> _Exercise prompt_:
Among the entries below, one line contains "0xAA#8, 0xAA#8] [0x100#32]" and another contains "95_test_vectors.md V-DEC). -/". Transcribe those two lines and every line between them, exactly.

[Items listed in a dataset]
+ + +

-- ==== Sys2Proof/Tests/Slice0.lean ====
section
/-! SUPPORT. The model's own tests. Part 1: checks that refuse, words, units and single steps; every expected result is
from spec/, its place named. Part 2: for every statement with hypotheses, concrete states that meet them, clause by
clause and at the ends of their ranges. -/

namespace Sys2Proof.Tests

open Sys2Proof Sys2Proof.Machine Sys2Proof.Claims

/-! Part 1. -/

/-! Well-formedness: what each check refuses. -/

theorem test_wordWf_refuses_zero_op : wordWf 0x00#8 = false := by decide
theorem test_wordWf_refuses_zero_field : wordWf 0x08#8 = false ∧ wordWf 0x86#8 = false := by decide
theorem test_params_refuse_no_width : Config.Params.wf { dimw := some 0, lenw := none, maxBits := none } = false := by
  decide
theorem test_params_refuse_small_bits : Config.Params.wf { dimw := none, lenw := none, maxBits := some 15 } = false := by
  decide
theorem test_params_refuse_short_length :
    Config.Params.wf { dimw := none, lenw := some 4, maxBits := some 16 } = false := by decide
theorem test_params_refuse_bounded_length_alone :
    Config.Params.wf { dimw := none, lenw := some 8, maxBits := none } = false := by decide
theorem test_params_accept : Config.Params.wf { dimw := some 1, lenw := some 5, maxBits := some 16 } = true
    ∧ Config.Params.unbounded.wf = true := by decide

/-! Words written out bit by bit from 30_encoding.md R80. -/

theorem test_decode_chkcap : decode 0b00000001#8 = .ok .chkcap := by decide
theorem test_decode_pack : decode 0b00000010#8 = .ok .pack := by decide
theorem test_decode_unpack : decode 0b00000011#8 = .ok .unpack := by decide
theorem test_decode_embed : decode 0b00000100#8 = .ok .embed := by decide
theorem test_decode_extract : decode 0b00000101#8 = .ok .extract := by decide
theorem test_decode_encode : decode 0b00000110#8 = .ok .encode := by decide
theorem test_decode_decode : decode 0b00000111#8 = .ok .decode := by decide
/-- 30_encoding.md R82. -/
theorem test_decode_illegal : decode 0x00#8 = .error .noSuchOp ∧ decode 0x08#8 = .error .zeroFieldSet
    ∧ decode 0xFF#8 = .error .zeroFieldSet := by decide
theorem test_decodeTableWord : decodeTableWord 8 6 = some .encode ∧ decodeTableWord 8 8 = none
    ∧ decodeTableWord 8 262 = none := by decide

/-! Units. -/

/-- A bit string as the vectors write it: first stream bit leftmost, most significant. -/
def stream (n : Nat) (v : BitVec n) : List Bit := (List.range n).map fun k => bitAt v (n - 1 - k)

/-- 41_pack_unpack.md R112: the first matches of two colliding messages. -/
theorem test_collision_positions :
    findSentinel (dataBits [0x41#32, 0x7F#32, 0xFF#32, 0x00#32] ++ sentinelBits) = some 9
      ∧ findSentinel (dataBits [0x01#32, 0xFF#32, 0xFC#32] ++ sentinelBits) = some 7
      ∧ findSentinel (dataBits [0xFF#32, 0xFC#32] ++ sentinelBits) = some 16 := by decide
/-- 41_pack_unpack.md R109: no match in fifteen 1s, a match not at a multiple of eight. -/
theorem test_search : findSentinel (stream 15 0b111111111111111#15) = none
    ∧ findSentinel (stream 17 0b01111111111111110#17) = some 1 := by decide
/-- 95_test_vectors.md V-INS. -/
theorem test_insPixel : insPixel [0xFE#8, 0x01#8, 0x80#8, 0x7F#8] [1#1, 0#1] 2 = [0xFF#8, 0x00#8, 0x80#8, 0x7F#8]
    ∧ insPixel [0xFE#8, 0x01#8, 0x80#8, 0x7F#8] [1#1, 0#1, 1#1] 3 = [0xFF#8, 0x00#8, 0x81#8, 0x7F#8] := by decide

/-! Single steps. -/

/-- What a next state shows, and nothing for a stop. -/
def seen {α : Type} (o : Host.Outcome State Fault Refusal) (f : State → α) : Option α :=
  match o with
  | .next t => some (f t)
  | .fault _ => none
  | .refused _ => none

/-- A core after reset with a geometry, an image and a message. -/
def core (w h : Nat) (c : BitVec 3) (image : List Byte) (text : List Char32) : State :=
  { State.reset with
    width := w, height := h, chans := c, img := Memory.writeAll [] 0 image, msg := Memory.writeAll [] 0 text,
    mlen := text.length }

/-- The same with a bitstream. -/
def withBits (B : List Bit) (s : State) : State := { s with bits := Memory.writeAll [] 0 B, blen := B.length }

/-- A core with bounded sizes: `MAXBITS` = 24, so `MAXMSG` = 1 and `MAXPIX` = 8. -/
def bounded (s : State) : State := { s with params := { dimw := some 4, lenw := some 5, maxBits := some 24 } }

/-- The host's transactions, the first one next. -/
def asked (l : List HostTxn) (s : State) : State := { s with host := l }

/-- The first `n` elements of a space. -/
def imgs (n : Nat) (t : State) : List Byte := (List.range n).map (imgAt t)
def msgs (n : Nat) (t : State) : List Char32 := (List.range n).map (msgAt t)
def bitss (n : Nat) (t : State) : List Bit := (List.range n).map (bitsAt t)

/-- 40_capacity.md R96: equal is OK, one bit over is not, and the product does not wrap at 32 bits. -/
theorem test_chkcap_boundary :
    seen (exec .chkcap { core 10 10 0#3 [] [] with blen := 300 }) (fun t => (t.capacity, t.status)) = some (300, 0x04#8)
    ∧ seen (exec .chkcap { core 10 10 0#3 [] [] with blen := 301 }) (fun t => (t.capacity, t.status))
      = some (300, 0x05#8) := by decide
theorem test_chkcap_no_wrap :
    seen (exec .chkcap (core 65535 65535 0#3 [] [])) (fun t => (t.capacity, t.status)) = some (12884508675, 0x04#8)
    ∧ seen (exec .chkcap (core 0 10 0#3 [] [])) (fun t => (t.capacity, t.status)) = some (0, 0xA0#8) := by decide
/-- 95_test_vectors.md V-PACK. -/
theorem test_pack_A : seen (exec .pack (core 0 0 0#3 [] [0x41#32])) (fun t => (t.blen, bitss 24 t, t.status))
    = some (24, stream 24 0b010000011111111111111110#24, 0x04#8) := by decide
theorem test_pack_illegal :
    seen (exec .pack { core 0 0 0#3 [] [0x48#32, 0x100#32] with blen := 5 }) (fun t => (t.blen, t.bits, t.status))
      = some (5, [], 0x06#8) := by decide
/-- 41_pack_unpack.md R109: one bit dropped, four bits behind the sentinel ignored. -/
theorem test_unpack_drops_a_bit :
    seen (exec .unpack (withBits (stream 29 0b01000001011111111111111101111#29) State.reset))
      (fun t => (t.mlen, msgs 1 t, t.status)) = some (1, [0x41#32], 0x04#8) := by decide
/-- 95_test_vectors.md V-UNPK: the last bit cut, the old message stays. -/
theorem test_unpack_stale :
    seen (exec .unpack (withBits (stream 31 0b0100100001101001111111111111111#31)
      (core 0 0 0#3 [] [1#32, 2#32, 3#32, 4#32, 5#32]))) (fun t => (t.mlen, msgs 5 t, t.status))
      = some (5, [1#32, 2#32, 3#32, 4#32, 5#32], 0x07#8) := by decide

/-- The image of 95_test_vectors.md V-EMB's RGBA rows. -/
def rgba : List Byte := [0x10#8, 0x21#8, 0x30#8, 0xAA#8, 0x41#8, 0x50#8, 0x61#8, 0x55#8]

/-- 95_test_vectors.md V-EMB. -/
theorem test_embed_rgba :
    seen (exec .embed (withBits [1#1, 0#1, 1#1, 1#1] (core 2 1 4#3 rgba []))) (fun t => (imgs 8 t, t.capacity, t.status))
      = some ([0x11#8, 0x20#8, 0x31#8, 0xAA#8, 0x41#8, 0x50#8, 0x61#8, 0x55#8], 6, 0x04#8) := by decide
theorem test_embed_too_long :
    seen (exec .embed (withBits [1#1, 1#1, 1#1, 1#1, 1#1, 1#1, 1#1] (core 2 1 4#3 rgba [])))
      (fun t => (imgs 8 t, t.capacity, t.status)) = some (rgba, 6, 0x05#8) := by decide
/-- 95_test_vectors.md V-EXT: the alpha bytes are skipped. -/
theorem test_extract_rgba :
    seen (exec .extract (core 2 1 4#3 [0x11#8, 0x20#8, 0x31#8, 0xFF#8, 0x41#8, 0x50#8, 0x61#8, 0x00#8] []))
      (fun t => (t.blen, bitss 6 t, t.status)) = some (6, [1#1, 0#1, 1#1, 1#1, 0#1, 1#1], 0x04#8) := by decide
theorem test_extract_one_pixel :
    seen (exec .extract (core 1 1 3#3 [0xFF#8, 0xFE#8, 0xFF#8] [])) (fun t => (t.blen, bitss 3 t, t.status))
      = some (3, [1#1, 0#1, 1#1], 0x04#8) := by decide

/-- 95_test_vectors.md P3's image: pixel `p` is `10+p, 20+p, 30+p, F0+p`. -/
def p3Image : List Byte := (List.range 8).flatMap fun p =>
  [BitVec.ofNat 8 (0x10 + p), BitVec.ofNat 8 (0x20 + p), BitVec.ofNat 8 (0x30 + p), BitVec.ofNat 8 (0xF0 + p)]

/-- 95_test_vectors.md P3: exact fit, alpha kept. -/
theorem test_encode_exact_fit :
    seen (exec .encode (core 4 2 4#3 p3Image [0x41#32])) (fun t => (t.blen, t.capacity, imgs 32 t, t.status))
      = some (24, 24,
        [0x10#8, 0x21#8, 0x30#8, 0xF0#8, 0x10#8, 0x20#8, 0x30#8, 0xF1#8, 0x12#8, 0x23#8, 0x33#8, 0xF2#8, 0x13#8, 0x23#8,
         0x33#8, 0xF3#8, 0x15#8, 0x25#8, 0x35#8, 0xF4#8, 0x15#8, 0x25#8, 0x35#8, 0xF5#8, 0x17#8, 0x27#8, 0x37#8, 0xF6#8,
         0x17#8, 0x27#8, 0x36#8, 0xF7#8], 0x04#8) := by decide
/-- 95_test_vectors.md V-ENC: an illegal character wins over a message too long. -/
theorem test_encode_priority :
    seen (exec .encode { core 1 1 3#3 [0xAA#8, 0xAA#8, 0xAA#8] [0x100#32] with blen := 7 })
      (fun t => (t.blen, t.capacity, imgs 3 t, t.status)) = some (7, 0, [0xAA#8, 0xAA#8, 0xAA#8], 0x06#8) := by decide

/-- Six RGB pixels whose least significant bits are a chance sentinel (44_properties.md R170, 95_test_vectors.md V-DEC). -/
def chance : List Byte := List.replicate 15 0x01#8 ++ [0x00#8, 0x00#8, 0x01#8]

/-- 95_test_vectors.md V-DEC. -/
theorem test_decode_chance_match :
    seen (exec .decode (core 6 1 3#3 chance [0x42#32])) (fun t => (t.blen, t.mlen, msgs 1 t, t.status))
      = some (18, 0, [0x42#32], 0x04#8) := by decide
theorem test_decode_five_pixels :
    seen (exec .decode (core 5 1 3#3 (List.replicate 15 0xFF#8) [0x42#32])) (fun t => (t.blen, t.mlen, t.status))
      = some (15, 1, 0x07#8) := by decide

/-! Steps of the host port (95_test_vectors.md V-FLT, 10_state.md R37). -/

theorem test_illegal_words : seen (step (asked [.regWrite 0 0x08] State.reset)) (·.status) = some 0x90#8
    ∧ seen (step (asked [.regWrite 0 0x86] State.reset)) (·.status) = some 0x90#8
    ∧ seen (step (asked [.regWrite 0 0x08] { State.reset with status := 0x04#8 })) (·.status) = some 0x94#8 := by decide
theorem test_ignored_while_faulted :
    seen (step (asked [.regWrite 0 0x02] { State.reset with status := 0x90#8 })) (fun t => (t.status, t.blen))
      = some (0x90#8, 0)
    ∧ seen (step (asked [.regWrite 0 0x09] { State.reset with status := 0xA0#8 })) (·.status) = some 0xA0#8 := by decide
theorem test_first_command_after_reset :
    seen (step (State.reset.withFetchWord 8 2)) (fun t => (t.blen, bitss 16 t, t.status))
      = some (16, sentinelBits, 0x04#8)
    ∧ seen (step (State.reset.withFetchWord 8 6)) (·.status) = some 0xA0#8 := by decide
theorem test_registers : seen (step (asked [.regRead 8] State.reset)) (·.reply) = some (some 0xFFFE)
    ∧ seen (step (asked [.regRead 0] State.reset)) (·.reply) = some (some 0)
    ∧ seen (step (asked [.regWrite 7 5] State.reset)) (·.capacity) = some 0
    ∧ seen (step (asked [.regWrite 4 4] State.reset)) (·.chans) = some 4#3 := by decide
theorem test_outside_the_interface : (step (asked [.regRead 9] State.reset) matches .refused .noSuchRegister)
    ∧ (step (asked [.regWrite 4 8] State.reset) matches .refused .valueTooWide)
    ∧ (step (asked [.memWrite .bits 24 1] (bounded State.reset)) matches .fault .noSuchAddress)
    ∧ (step (asked [.memRead .img 31] (bounded State.reset)) matches .next _) := by decide
theorem test_reset_keeps_memories :
    seen (step (asked [.reset] { core 4 2 4#3 [0x10#8] [] with status := 0x94#8 })) (fun t => (t.status, t.width, imgs 1 t))
      = some (0x00#8, 0, [0x10#8]) := by decide
theorem test_memory_form : Memory.wf (Memory.write (Memory.write ([] : Memory 8) 5 1#8) 3 2#8) = true
    ∧ Memory.wf ([(5, 1#8), (3, 2#8)] : Memory 8) = false := by decide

+ + +

> _Exercise output_:
    seen (exec .encode { core 1 1 3#3 [0xAA#8, 0xAA#8, 0xAA#8] [0x100#32] with blen := 7 })
      (fun t => (t.blen, t.capacity, imgs 3 t, t.status)) = some (7, 0, [0xAA#8, 0xAA#8, 0xAA#8], 0x06#8) := by decide

/-- Six RGB pixels whose least significant bits are a chance sentinel (44_properties.md R170, 95_test_vectors.md V-DEC). -/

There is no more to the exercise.